In the present report we demonstrate that chronic exposure of M. edulis neural tissues maintained in organotypic culture to a very low concentration of 1 mM ethanol equivalent to 0.003% v/v ethanol induces a time dependent increase in both endogenous morphine and DA levels. Interestingly, acute 1 hr exposure to the same concentration of ethanol produces a marked reduction of endogenous morphine levels by < 50% vs. controls and is consistent with the ability of 1 mM ethanol to promote evoked release of morphine into the cell culture medium, including those involving human white blood cells [23, 24]. Furthermore, these experiments suggest that a portion of neural DA stores may be targeted for morphine biosynthesis and are open to phys­iological modulation, depending on the parti­cular type of stimulus.
Previous studies have shown that CYP2D6 is one of the key enzymes for morphine biosynthesis in animals, including human [26, 37]. In support of our current observations, others have shown that in post mortem analyses, brain tissues of chronic alcohol abusers express high levels of CYP2D6 [38]. Thus, a functional linkage between chronic alcohol exposure in vivo and endogenous morphine expression may be mediated via the increased expression of this key morphine biosynthetic enzyme [37].
Our overall testable hypothesis reciprocally linking endogenous morphine production and release to cellular processes necessary for homeo­stasis of DA-ergic signaling is supported by a gene expression/microarray study of human genes in primary cultures of human leukocytes exposed to pharmacological concentrations of morphine (10–6 M) [39]. Morphine effected differential changes in mRNA levels of candidate enzymes involved in DA/catecholamine and/or endogenous morphine synthesis. We observed an approximate 50% reduction in tyrosine hydroxylase, COMT, and CYP2D6 mRNA levels, as compared to control values. In contrast, levels of L-DOPA decarboxylase and DA -hydroxylase (DDC and DBH, respectively) mRNAs were relatively unchanged vs. control values, indicating a selective pharmacological effect of morphine on key enzyme activities involved in both endogenous morphine and DA expression in PMNs. Secondary validation of morphine-mediated changes in the gene expression/microarray analysis was provided by real-time Taqman RT-PCR of CYP2D6 mRNA expression in primary cultures of human PMNs treated with morphine. The RT-PCR analysis yielded equivalent reductions in cellular levels of CYP2D6 mRNA of approximately 50%, thereby confirming the inhibitory effect of morphine on CYP2D6 mRNA expression monitored by gene expression/ microarray analysis. Furthermore, the study also demonstrated that the morphine action was mediated by NO, providing additional support for the functional linkage of endogenous morphine, the µ3, and cNOS activation.
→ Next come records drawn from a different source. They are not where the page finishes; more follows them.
-- ==== Sys2Proof/Machine/Ops.lean ====
section
/-!
DEFINITION. The named operations over the buffer and the registers that every meaning is built from: reading and
writing bytes in the canonical form, the register accessors, the outcome of a phase, the loss of state at an imprecise
fault, reset, and attaching a buffer.
-/

namespace Sys2Proof.Machine

/-! ## The buffer (`20_memory.md` R40 to R42)

Every operation takes `d`, what an unlisted address reads as (`Config.unwritten`, assumption log 6). -/

/-- The canonical form of the entries above an address `lo`. -/
def Memory.wfFrom (d : Nat → Byte) : Nat → Memory → Bool
  | _, [] => true
  | lo, (a, b) :: m => decide (lo ≤ a) && decide (b ≠ d a) && Memory.wfFrom d (a + 1) m

/-- The canonical form: addresses strictly rising, no entry equal to what its address reads as when unlisted. -/
def Memory.wf (d : Nat → Byte) (m : Memory) : Bool := Memory.wfFrom d 0 m

/-- The byte at an address. -/
def Memory.read (d : Nat → Byte) : Memory → Nat → Byte
  | [], a => d a
  | (k, b) :: m, a => if a = k then b else Memory.read d m a

/-- A new entry in front, left out where the address reads as `b` anyway. -/
def Memory.consCell (d : Nat → Byte) (a : Nat) (b : Byte) (m : Memory) : Memory :=
  if b = d a then m else (a, b) :: m

/-- Store one byte, keeping the canonical form. -/
def Memory.write (d : Nat → Byte) : Memory → Nat → Byte → Memory
  | [], a, b => Memory.consCell d a b []
  | (k, v) :: m, a, b =>
    if a < k then Memory.consCell d a b ((k, v) :: m)
    else if a = k then Memory.consCell d a b m
    else (k, v) :: Memory.write d m a b

/-- `MemRead(addr, n)` (`00_scope.md` R18). -/
def Memory.readBytes (d : Nat → Byte) (m : Memory) (a n : Nat) : List Byte :=
  (List.range n).map (fun i => Memory.read d m (a + i))

/-- `MemWrite(addr, n, b)`, byte by byte from the lowest address (`00_scope.md` R18, `20_memory.md` R41). -/
def Memory.writeBytes (d : Nat → Byte) : Memory → Nat → List Byte → Memory
  | m, _, [] => m
  | m, a, b :: bs => Memory.writeBytes d (Memory.write d m a b) (a + 1) bs

/-- Bytes `lo .. lo + n - 1` become free values (R161, R180). -/
def Memory.scramble (d free : Nat → Byte) (m : Memory) (lo : Nat) : Nat → Memory
  | 0 => m
  | n + 1 => Memory.write d (Memory.scramble d free m lo n) (lo + n) (free (lo + n))

/-- `BUF[a]`: the model's read of one byte of the buffer (`10_state.md` R30). -/
def bufByte (c : Config) (s : State) (a : Nat) : Byte := Memory.read c.unwritten s.mem a

/-- The platform admits accesses up to, not including, the address `hi` (`20_memory.md` R48, `60_exceptions.md` R164). -/
def admits (s : State) (hi : Nat) : Bool :=
  match s.attached with
  | none => true
  | some size => decide (hi ≤ size)

/-! ## The registers of width `W` -/

/-- Read `S` (`10_state.md` R20). -/
def readS (c : Config) (s : State) : BitVec c.W := s.S.setWidth c.W

/-- Write `S`. -/
def writeS (c : Config) (v : BitVec c.W) (s : State) : State := { s with S := v.setWidth 64 }

/-- Read lane register `L[i]` (`10_state.md` R22). -/
def readLane (c : Config) (s : State) (i : Nat) : BitVec c.W := (s.L.getD i 0#64).setWidth c.W

/-- Write lane register `L[i]`. -/
def writeLane (c : Config) (i : Nat) (v : BitVec c.W) (s : State) : State :=
  { s with L := s.L.set i (v.setWidth 64) }

/-- Write the whole lane file. -/
def writeLanes (c : Config) (vs : List (BitVec c.W)) (s : State) : State :=
  { s with L := vs.map (fun v => v.setWidth 64) }

/-! ## The outcome of a phase -/

/-- A command under way: it runs on, or a cause has been raised at this point of its pseudocode
(`60_exceptions.md` R167). -/
inductive Progress where
  | running (s : State)
  | raised (cause : Cause) (s : State)
  deriving DecidableEq, Repr

/-- The state a command under way has reached. -/
def Progress.state : Progress → State
  | .running s => s
  | .raised _ s => s

/-- The next phase runs if no cause has been raised. -/
def Progress.andThen (p : Progress) (f : State → Progress) : Progress :=
  match p with
  | .running s => f s
  | .raised cause s => .raised cause s

/-- What an imprecise fault leaves (R161, R168, U1): `S`, the lanes and every byte from `lo` up to `LEN` are free
values.  `UNDERFILL` keeps the value it has (assumption log 7). -/
def loseState (c : Config) (lo : Nat) (s : State) : State :=
  { s with
    S := ((c.lostS s.draws).setWidth c.W).setWidth 64
    L := (List.range c.N).map (fun i => ((c.lostLane s.draws i).setWidth c.W).setWidth 64)
    mem := Memory.scramble c.unwritten (c.lostByte s.draws) s.mem lo (s.len - lo)
    draws := s.draws + 1 }

/-- The end of a fill command that owes the bytes `lo .. LEN-1`: completion, or fault entry after the losses of R161. -/
def finish (c : Config) (lo : Nat) (p : Progress) : Host.Outcome State Fault Refusal :=
  match p with
  | .running s => .next (complete s)
  | .raised cause s => .next (raise cause (loseState c lo s))

/-! ## The input ports, reset and the host's buffer -/

/-- The input on the ports has been taken: `cmd_valid` falls, the reset input is released (`30_encoding.md` R62). -/
def takeInput (s : State) : State := { s with port := none }

/-- The reset event (`70_reset_and_hazards.md` R180): every element of the block's state at its reset value, with a new
draw of `RESET_SEED`; the buffer is not the block's, and the input has been taken. -/
def resetEvent (c : Config) (s : State) : State :=
  { State.resetIn c with
    S := (remap ((c.resetSeed s.draws).setWidth c.W)).setWidth 64
    mem := s.mem
    attached := s.attached
    draws := s.draws + 1 }

/-- A fill command of length `n` was cut short by reset: no guarantee about any of the buffer's bytes (R180, U7). -/
def loseBuffer (c : Config) (n : Nat) (s : State) : State :=
  { s with
    mem := Memory.scramble c.unwritten (c.lostByte s.draws) s.mem 0 n
    draws := s.draws + 1 }

/-- Does the byte at this address exist in a buffer of the given extent? -/
def insideExtent (size : Option Nat) (a : Nat) : Bool :=
  match size with
  | none => true
  | some n => decide (a < n)

/-- The host attaches a buffer: its extent and its contents, cells outside the extent left out (R181). -/
def attachBuffer (c : Config) (size : Option Nat) (cells : List Host.Cell) (s : State) : State :=
  { s with
    attached := size
    mem := (cells.filter (fun p => insideExtent size p.1)).foldl (fun m p => Memory.write c.unwritten m p.1 p.2) [] }

end Sys2Proof.Machine
end

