/-- `EXPAND` raises FALLBACK_UNDERRUN when more bytes remain than are filled, a condition on lengths and constants alone
(R132, R163), and enters the faulted state of R161.  That the bytes below `min(F0, LEN)` and from `LEN` on are as before is
the model's inference from R47 and R125 (assumption log 7). -/
def Obligations.ExpandUnderrunFaults : Prop :=
  ∀ (len f0 : BitVec 64) (e : EndianMode) (x : ExecMode) (s : State),
    Memory.wf cfg.unwritten s.mem = true → admits s len.toNat = true → s.fault = false →
    Underruns cfg len.toNat f0.toNat →
    ∃ t, exec (.expand len f0 e x) s = .next t ∧
      t = { s with
        S := t.S, L := t.L, mem := t.mem, len := t.len, f0 := t.f0, e := t.e, filled := t.filled, offset := t.offset,
        kidx := t.kidx, nin := t.nin, underfill := t.underfill, draws := t.draws,
        fault := true, cause := .fallbackUnderrun, phase := .faulted, busy := false } ∧
      ∀ a, a < min f0.toNat len.toNat ∨ len.toNat ≤ a → bufByte cfg t a = bufByte cfg s a

/-- `EXPAND` that owes bytes to a buffer shorter than `LEN` faults: BUFFER_ACCESS, unless FALLBACK_UNDERRUN is reached
first (R164, R167; the buffer's extent is the model's choice, assumption log 15). -/
def Obligations.ExpandOnShortBufferFaults : Prop :=
  ∀ (len f0 : BitVec 64) (e : EndianMode) (x : ExecMode) (s : State),
    s.fault = false → f0.toNat < len.toNat → admits s len.toNat = false →
    ∃ t, exec (.expand len f0 e x) s = .next t ∧ t.fault = true ∧ t.phase = .faulted ∧ t.busy = false ∧
      (t.cause = .bufferAccess ∨ (t.cause = .fallbackUnderrun ∧ Underruns cfg len.toNat f0.toNat))

/-- The bytes EXPAND writes are a function of the prefix bytes, the lengths and the byte order: not of `S`, of the
execution mode, or of any byte it owes (R140). -/
def Obligations.ExpandIsDeterminedByPrefix : Prop :=
  ∀ (len f0 f0' : BitVec 64) (e e' : EndianMode) (x x' : ExecMode) (s s' : State),
    Memory.wf cfg.unwritten s.mem = true → Memory.wf cfg.unwritten s'.mem = true →
    admits s len.toNat = true → admits s' len.toNat = true → ord cfg e = ord cfg e' →
    min f0.toNat len.toNat = min f0'.toNat len.toNat →
    (∀ a, a < min f0.toNat len.toNat → bufByte cfg s a = bufByte cfg s' a) →
    ¬ Underruns cfg len.toNat f0.toNat →
    ∃ t t', exec (.expand len f0 e x) s = .next t ∧ exec (.expand len f0' e' x') s' = .next t' ∧
      ∀ a, a < len.toNat → bufByte cfg t a = bufByte cfg t' a

/-- The growth table of R135: `FILLED` before each iteration and after the last. -/
def Obligations.GrowthTable : Prop :=
  ∀ c : Config, c.XB = 8 → c.params.betaWindow = .same →
    (List.range 18).map (fun k => freeReach c k 2048 1) =
      [2048, 6128, 18368, 55088, 165248, 495728, 1487168, 4461488, 13384432, 40153264, 120459760, 361379248,
        1084137712, 3252413104, 9757239280, 29271717792, 87815153328, 263445459936]

/-- What a FILL leaves to the fallback (R135, R155, R163).  From `LEN = XB` on: `XB` bytes or more exactly from `G + XB`
on, and more than are filled exactly beyond `2 * G`, `G` being the last figure of the table of R135 for the
configuration.  Of 1 to `XB - 1` bytes nothing is filled, so more always remain (R155 (b)). -/
def Obligations.FillThresholds : Prop :=
  ∀ (c : Config) (len : Nat), 0 < len →
    (c.XB ≤ len →
      (c.XB ≤ remaining c len (initialSegment c len) ↔ growthLimit c + c.XB ≤ len) ∧
      (Underruns c len (initialSegment c len) ↔ 2 * growthLimit c < len)) ∧
    (len < c.XB → reach c len (initialSegment c len) = 0 ∧ Underruns c len (initialSegment c len))

/-- `FILL` completes for `XB <= LEN` when the loop leaves no more bytes than it filled (R150): `S` as R152 says,
`UNDERFILL` by R134, no count changed, and no byte outside `0 .. LEN-1`. -/
def Obligations.FillCompletes : Prop :=
  ∀ (len : BitVec 64) (e : EndianMode) (x : ExecMode) (s : State),
    Memory.wf cfg.unwritten s.mem = true → cfg.XB ≤ len.toNat → admits s len.toNat = true →
    ¬ Underruns cfg len.toNat (initialSegment cfg len.toNat) →
    ∃ t, exec (.fill len e x) s = .next t ∧
      t = { s with
        S := mixed cfg (laneZeroSlots cfg (initialSegment cfg len.toNat / cfg.WB) + 1) s.S, L := t.L, mem := t.mem,
        len := t.len, f0 := t.f0, e := t.e, t := t.t, filled := t.filled, offset := t.offset, kidx := t.kidx,
        nin := t.nin,
        underfill := s.underfill || decide (cfg.XB ≤ remaining cfg len.toNat (initialSegment cfg len.toNat)),
        busy := false, phase := .idle } ∧
      ∀ a, len.toNat ≤ a → bufByte cfg t a = bufByte cfg s a

/-- `FILL len, e, x` has the same effect as `FILL_LANE seg, e` followed by `EXPAND len, seg, e, x` (R70, R150).  That the working
registers agree too is the model's choice (assumption log 20). -/
def Obligations.FillIsLaneFillThenExpand : Prop :=
  ∀ (len : BitVec 64) (e : EndianMode) (x : ExecMode) (s : State),
    len ≠ 0#64 → admits s len.toNat = true →
    ¬ Underruns cfg len.toNat (initialSegment cfg len.toNat) →
    ∃ t, exec (.fill len e x) s = .next t ∧
      runCommands [.fillLane (BitVec.ofNat 64 (initialSegment cfg len.toNat)) e,
        .expand len (BitVec.ofNat 64 (initialSegment cfg len.toNat)) e x] s = .next t

/-- Prefix equivalence (R153): the first `L1` bytes of a FILL, `L1` a whole number of lane integers inside the initial
segment, are the whole output of `FILL_LANE L1` from the same `S`; and for the whole segment the final `S` is the same. -/
def Obligations.FillPrefixEquivalence : Prop :=
  ∀ (len l1 : BitVec 64) (e : EndianMode) (x : ExecMode) (s : State),
    Memory.wf cfg.unwritten s.mem = true → cfg.XB ≤ len.toNat → admits s len.toNat = true →
    ¬ Underruns cfg len.toNat (initialSegment cfg len.toNat) →
    l1.toNat ≤ initialSegment cfg len.toNat → l1.toNat % cfg.WB = 0 →
    ∃ t t', exec (.fill len e x) s = .next t ∧ exec (.fillLane l1 e) s = .next t' ∧
      (∀ a, a < l1.toNat → bufByte cfg t a = bufByte cfg t' a) ∧
      (l1.toNat = initialSegment cfg len.toNat → t.S = t'.S)

/-- The bytes FILL writes and the `S` it leaves are a function of `S`, `LEN` and the byte order; the previous contents of
the buffer and the execution mode have no effect (R150, R154). -/
def Obligations.FillIsDeterminedBySeedAndLength : Prop :=
  ∀ (len : BitVec 64) (e e' : EndianMode) (x x' : ExecMode) (s s' : State),
    Memory.wf cfg.unwritten s.mem = true → Memory.wf cfg.unwritten s'.mem = true →
    s.S = s'.S → ord cfg e = ord cfg e' → admits s len.toNat = true → admits s' len.toNat = true →
    cfg.XB ≤ len.toNat → ¬ Underruns cfg len.toNat (initialSegment cfg len.toNat) →
    ∃ t t', exec (.fill len e x) s = .next t ∧ exec (.fill len e' x') s' = .next t' ∧ t.S = t'.S ∧
      ∀ a, a < len.toNat → bufByte cfg t a = bufByte cfg t' a

/-- The source's scenario for every instance whose initial segment gives an input window (R151): right after the initial
segment stands the Alpha transform of the integer at offset 1, with the first step. -/
def Obligations.FillFirstExpandedInteger : Prop :=
  ∀ (c : Config) (len : BitVec 64) (e : EndianMode) (x : ExecMode) (s : State),
    Memory.wf c.unwritten s.mem = true → admits s len.toNat = true →
    ¬ Underruns c len.toNat (initialSegment c len.toNat) →
    2 * c.XB ≤ c.params.initRangeSize → c.params.initRangeSize + c.XB ≤ len.toNat →
    ∃ t, fillIn c len e x s = .next t ∧
      dec c.XW (ord c e) (Memory.readBytes c.unwritten t.mem c.params.initRangeSize c.XB) =
        rotl (dec c.XW (ord c e) (Memory.readBytes c.unwritten t.mem 1 c.XB) ^^^
          c.params.alpha.setWidth c.XW) (stepAt c 0)
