-- ==== Sys2Proof/Tests/Slice0.lean ====
section
/-!
SUPPORT. Tests.  Expected results are the spec's: the worked words of `30_encoding.md` R71 and the vectors of
`95_test_vectors.md` (with its masks), each named where it is used.  The machine's own configuration is opaque, so the
vectors run the same definitions on small explicit configurations; `test_exec_is_runOn` ties the two.  The witnesses at
the end meet the hypotheses of the obligations, at the machine's own configuration wherever the obligation is about it.
-/

namespace Sys2Proof.Tests

open Sys2Proof.Machine Sys2Proof.Safety

/-! ## Configurations of the test vectors -/

/-- Free values for the tests: any would do. -/
def freeValues : FreeValues where
  resetSeed := fun _ => 0#64
  unwritten := fun _ => 0#8
  lostS := fun _ => 0#64
  lostLane := fun _ _ => 0#64
  lostByte := fun _ _ => 0#8
  hiddenStateQ := fun _ => 0#64

/-- The defaults of one width, with `ALPHA_T` and `BETA_T` (`00_scope.md` R13). -/
def testParams (w : Nat) : Params := Params.defaults w 0x0123456789ABCDEF#64 0xFEDCBA9876543210#64

/-- The 64-bit variant. -/
def c64 : Config := { params := testParams 64, wf := by decide, toFreeValues := freeValues }

/-- The 32-bit variant. -/
def c32 : Config := { params := testParams 32, wf := by decide, toFreeValues := freeValues }

/-- A 64-bit instance with `STEP_LIST = (3)` and an initial segment of two integers. -/
def c3 : Config :=
  { params := { testParams 64 with stepList := [3], initRangeSize := 16 }, wf := by decide, toFreeValues := freeValues }

/-- A command performed by the instance `c`. -/
def runOn (c : Config) (i : Instr) (s : State) : Host.Outcome State Fault Refusal :=
  match i with
  | .seed value => seedIn c value s
  | .discard count => discardIn c count s
  | .fillLane len e => fillLaneIn c len e s
  | .expand len f0 e x => expandIn c len f0 e x s
  | .fill len e x => fillIn c len e x s

/-- The machine runs exactly these definitions on its own configuration. -/
theorem test_exec_is_runOn (i : Instr) (s : State) : exec i s = runOn cfg i s := by cases i <;> rfl

/-- What a test looks at after a command: `S`, `STATUS`, and `n` bytes of the buffer from `a`. -/
def look (c : Config) (i : Instr) (s : State) (a n : Nat) : Option (Word × BitVec 8 × List Byte) :=
  match runOn c i s with
  | .next t => some (t.S, statusWord t, Memory.readBytes c.unwritten t.mem a n)
  | _ => none

/-- Does a step answer a next state? -/
def goesOn (o : Host.Outcome State Fault Refusal) : Bool :=
  match o with
  | .next _ => true
  | _ => false
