-- ==== Sys2Proof/Machine/Flags.lean ====
section
/-! DEFINITION. The flag unit (42_alu_and_flags.md R90-R94). -/

namespace Sys2Proof.Machine

/-- The bit of `status` that is Zero: `Z_BIT` (00_scope.md R7, 10_state.md R22). -/
def zBit : Nat := 1

/-- The bit of `status` that is Negative: `N_BIT` (00_scope.md R7, 10_state.md R22). -/
def nBit : Nat := 7

/-- Zero as `status` holds it (10_state.md R22). -/
def zeroFlag (status : Byte) : Bool := status.getLsbD zBit

/-- Negative as `status` holds it (10_state.md R22). -/
def negativeFlag (status : Byte) : Bool := status.getLsbD nBit

/-- `updateZN(r)` on an old `status` (R90): `(status & 0x7D) | (n << 7) | (z << 1)`. -/
def updateZN (status r : Byte) : Byte :=
  let z : Byte := if r = 0x00 then 1 else 0
  let n : Byte := if r.getLsbD 7 then 1 else 0
  (status &&& 0x7D) ||| (n <<< nBit) ||| (z <<< zBit)

/-- The flag unit's write of `status` from a result byte (10_state.md R23). -/
def State.setZN (s : State) (r : Byte) : State := { s with status := updateZN s.status r }

end Sys2Proof.Machine
end

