-- ==== Sys2Proof/Machine/Load.lean ====
section
/-! DEFINITION. LDA in its eight forms (44_load_lda.md). The state given is the one after the fetch: pc is at the first
operand byte. -/

namespace Sys2Proof.Machine

/-- The LDA handler for an operand form (R98): A and the flags from the byte the operand names, pc past the operand. A
form without a resolution rule raises UnsupportedAddressingMode with the fetched opcode and its address, and does nothing
else (41_addressing_modes.md R83, 60_exceptions.md R105; entry 16). -/
def execLda (f : OperandForm) (s : State) : Host.Outcome State Fault Refusal :=
  match operandValue f s with
  | none => .next (raiseFault .unsupportedAddressingMode (readByte s.mem (s.pc - 1)) (s.pc - 1) s)
  | some v => .next (((s.writeReg .A v).setZN v).advancePc f.mode.operandLength)

/-- LDA, Immediate (R98, R74). -/
def execLdaImm (op8 : Byte) (s : State) : Host.Outcome State Fault Refusal := execLda (.immediate op8) s

/-- LDA, Indirect_X (R98, R81). -/
def execLdaIndX (op8 : Byte) (s : State) : Host.Outcome State Fault Refusal := execLda (.indirectX op8) s

/-- LDA, ZeroPage (R98, R75). -/
def execLdaZp (op8 : Byte) (s : State) : Host.Outcome State Fault Refusal := execLda (.zeroPage op8) s

/-- LDA, Absolute (R98, R78). -/
def execLdaAbs (address : Word) (s : State) : Host.Outcome State Fault Refusal := execLda (.absolute address) s

/-- LDA, Indirect_Y (R98, R82). -/
def execLdaIndY (op8 : Byte) (s : State) : Host.Outcome State Fault Refusal := execLda (.indirectY op8) s

/-- LDA, ZeroPage_X (R98, R76). -/
def execLdaZpX (op8 : Byte) (s : State) : Host.Outcome State Fault Refusal := execLda (.zeroPageX op8) s

/-- LDA, Absolute_Y (R98, R80). -/
def execLdaAbsY (address : Word) (s : State) : Host.Outcome State Fault Refusal := execLda (.absoluteY address) s

/-- LDA, Absolute_X (R98, R79). -/
def execLdaAbsX (address : Word) (s : State) : Host.Outcome State Fault Refusal := execLda (.absoluteX address) s

end Sys2Proof.Machine
end

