-- ==== Sys2Proof/Machine/Alu.lean ====
section
/-! DEFINITION. The ALU's two operations (42_alu_and_flags.md R86-R88). Neither produces a flag. -/

namespace Sys2Proof.Machine

/-- `INC8(v) = (v + 1) mod 256` (R87). -/
def inc8 (v : Byte) : Byte := v + 1

/-- `PASS(v) = v` (R88). -/
def pass (v : Byte) : Byte := v

end Sys2Proof.Machine
end

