-- ==== Sys2Proof/Machine/HostOps.lean ====
section
/-! DEFINITION. The host interface (70_reset_and_hazards.md R118-R125, 40_fetch_execute.md R67-R71). A host operation acts
between runs; while `Running` it is refused (R123; entry 14). -/

namespace Sys2Proof.Machine

/-- A host operation other than observation (R119-R121, R67). -/
inductive HostOp where
  /-- `load(program)` (R120). -/
  | load (program : List Byte)
  /-- `reset` (R119). -/
  | reset
  /-- The host write port (R121). -/
  | write (address : Word) (value : Byte)
  /-- The first line of `run`: admission and `seq <- Running` (R67). -/
  | beginRun
  deriving DecidableEq, Repr

/-- The memory `load` leaves: the program's bytes from `LOAD_BASE`, then the entry address at the reset vector (R120,
R125; every other byte keeps its value, D18). -/
def loadMemory (program : List Byte) (m : Memory) : Memory :=
  writeWord (writeBytes m Config.loadBase program) Config.resetVector Config.loadEntry

/-- `reset` (R119), admitted from every state but `Running` (D9). -/
def hostReset (s : State) : Host.Outcome State Fault Refusal :=
  if s.seq = .running then .refused .hostWhileRunning else .next (resetCore s)

/-- `load(program)` (R120), refused for more than 32768 bytes (R123, D8). -/
def hostLoad (program : List Byte) (s : State) : Host.Outcome State Fault Refusal :=
  if s.seq = .running then .refused .hostWhileRunning
  else if Config.maxProgramLen < program.length then .refused .programTooLarge
  else .next (resetCore { s with mem := loadMemory program s.mem })

/-- The host write port (R121): one byte of memory and nothing else. -/
def hostWrite (address : Word) (value : Byte) (s : State) : Host.Outcome State Fault Refusal :=
  if s.seq = .running then .refused .hostWhileRunning
  else .next { s with mem := writeByte s.mem address value }

/-- Admission of `run` (R67, R123): from `Loaded` and `Halted` the sequencer goes to `Running` and nothing is reset. -/
def beginRun (s : State) : Host.Outcome State Fault Refusal :=
  match s.seq with
  | .unloaded => .refused .runNotLoaded
  | .faulted => .refused .runAfterFault
  | .running => .refused .hostWhileRunning
  | .loaded => .next (s.setSeq .running)
  | .halted => .next (s.setSeq .running)

/-- One host operation. -/
def hostStep (op : HostOp) (s : State) : Host.Outcome State Fault Refusal :=
  match op with
  | .load program => hostLoad program s
  | .reset => hostReset s
  | .write address value => hostWrite address value s
  | .beginRun => beginRun s

/-- The loop of `run`, `while seq = Running: step()` (R67), under fuel. A run cut off by the fuel is left `Running` and has
not ended (R71). -/
def runLoop (fuel : Nat) (s : State) : Host.Outcome State Fault Refusal :=
  match fuel with
  | 0 => .next s
  | n + 1 =>
    match s.seq with
    | .running =>
      match step s with
      | .next t => runLoop n t
      | .fault f => .fault f
      | .refused r => .refused r
    | _ => .next s

/-- `run` (R67): admission, then the loop. -/
def hostRun (fuel : Nat) (s : State) : Host.Outcome State Fault Refusal :=
  match beginRun s with
  | .next t => runLoop fuel t
  | .fault f => .fault f
  | .refused r => .refused r

/-- What `run` returns to the host (R69). -/
inductive RunOutcome where
  | halted
  | fault (record : Fault)
  deriving DecidableEq, Repr

/-- The outcome of the last `run`, read off the present state (R69, R122; entry 17): `Halted` in `Halted`, the fault record in
`Faulted`, `none` elsewhere. In `Loaded` it is therefore `none` although a run may have ended before the last `load` or `reset`:
no rule says what the host reads there, and `none` is the model's choice (DESIGN CHOICE, entry 20). -/
def runOutcome (s : State) : Option RunOutcome :=
  match s.seq with
  | .halted => some .halted
  | .faulted => s.fault.map .fault
  | _ => none

/-- The observable surface, apart from memory, which the host reads byte by byte (10_state.md R31, R122). -/
structure Observation where
  accumulator : Byte
  registerX : Byte
  registerY : Byte
  status : Byte
  programCounter : Word
  outcome : Option RunOutcome
  deriving DecidableEq, Repr

/-- Observation between runs (R122): it changes nothing, and there is none while `Running` (R71; entry 14). The outcome in it is
`runOutcome`'s (entries 17 and 20). -/
def observe (s : State) : Option Observation :=
  if s.seq = .running then none
  else some {
    accumulator := s.accumulator
    registerX := s.registerX
    registerY := s.registerY
    status := s.status
    programCounter := s.pc
    outcome := runOutcome s }

/-- Observation of one memory byte between runs (R122). -/
def observeByte (s : State) (a : Word) : Option Byte :=
  if s.seq = .running then none else some (readByte s.mem a)

end Sys2Proof.Machine
end

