-- ==== Sys2Proof/Safety.lean ====
section
/-! DEFINITION. The terms claims use: reachable states, the invariant, and good and bad ends of a run. -/

namespace Sys2Proof.Machine

/-- A state some history of host operations and steps leaves, from a newly built CORE (40_fetch_execute.md R68). -/
inductive Reachable : State → Prop where
  | construct (extLda : Bool) : Reachable (State.constructWith extLda)
  | step (s t : State) (h : Reachable s) (e : Machine.step s = .next t) : Reachable t
  | host (op : HostOp) (s t : State) (h : Reachable s) (e : hostStep op s = .next t) : Reachable t

/-- The invariant of the machine. -/
structure Inv (s : State) : Prop where
  /-- Memory is in its canonical form. -/
  memory : s.mem.wf = true
  /-- A fault record is held exactly when the sequencer is `Faulted` (10_state.md R28). -/
  record : s.fault.isSome = true ↔ s.seq = .faulted
  /-- Y is 0x00 (10_state.md R18). -/
  yZero : s.registerY = 0x00
  /-- `status` is 0x00, 0x02 or 0x80: the reserved bits are 0, and Z and N are never both 1 (10_state.md R25). -/
  flags : s.status = 0x00 ∨ s.status = 0x02 ∨ s.status = 0x80

/-- A run has ended normally (40_fetch_execute.md R70). -/
def GoodEnd (s : State) : Prop := s.seq = .halted

/-- A run has ended at a fault, which is never a good end (40_fetch_execute.md R70, 60_exceptions.md R106). -/
def BadEnd (s : State) : Prop := s.seq = .faulted

/-- A run has ended (40_fetch_execute.md R70); a run cut off by its fuel has not (R71). -/
def Ended (s : State) : Prop := GoodEnd s ∨ BadEnd s

/-- `k` steps from `s` all complete and leave `t`. -/
def Steps (k : Nat) (s t : State) : Prop := Sys2Proof.core.run k s = .next t

end Sys2Proof.Machine
end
In view of the reinforcing properties of alcohol in combination with the in vitro observations from our present study, the effects of alcohol on endogenous morphine and DA expression appear to be both time and dose dependent. Reciprocally, preclinical animal studies demonstrate dose-dependent effects of administered morphine on the rate alcohol self administration [40, 41]. Finally, preclinical studies have led to the adoption of opioid antagonist therapies employing naltrexone for maintenance of alcohol abstinence in humans [42].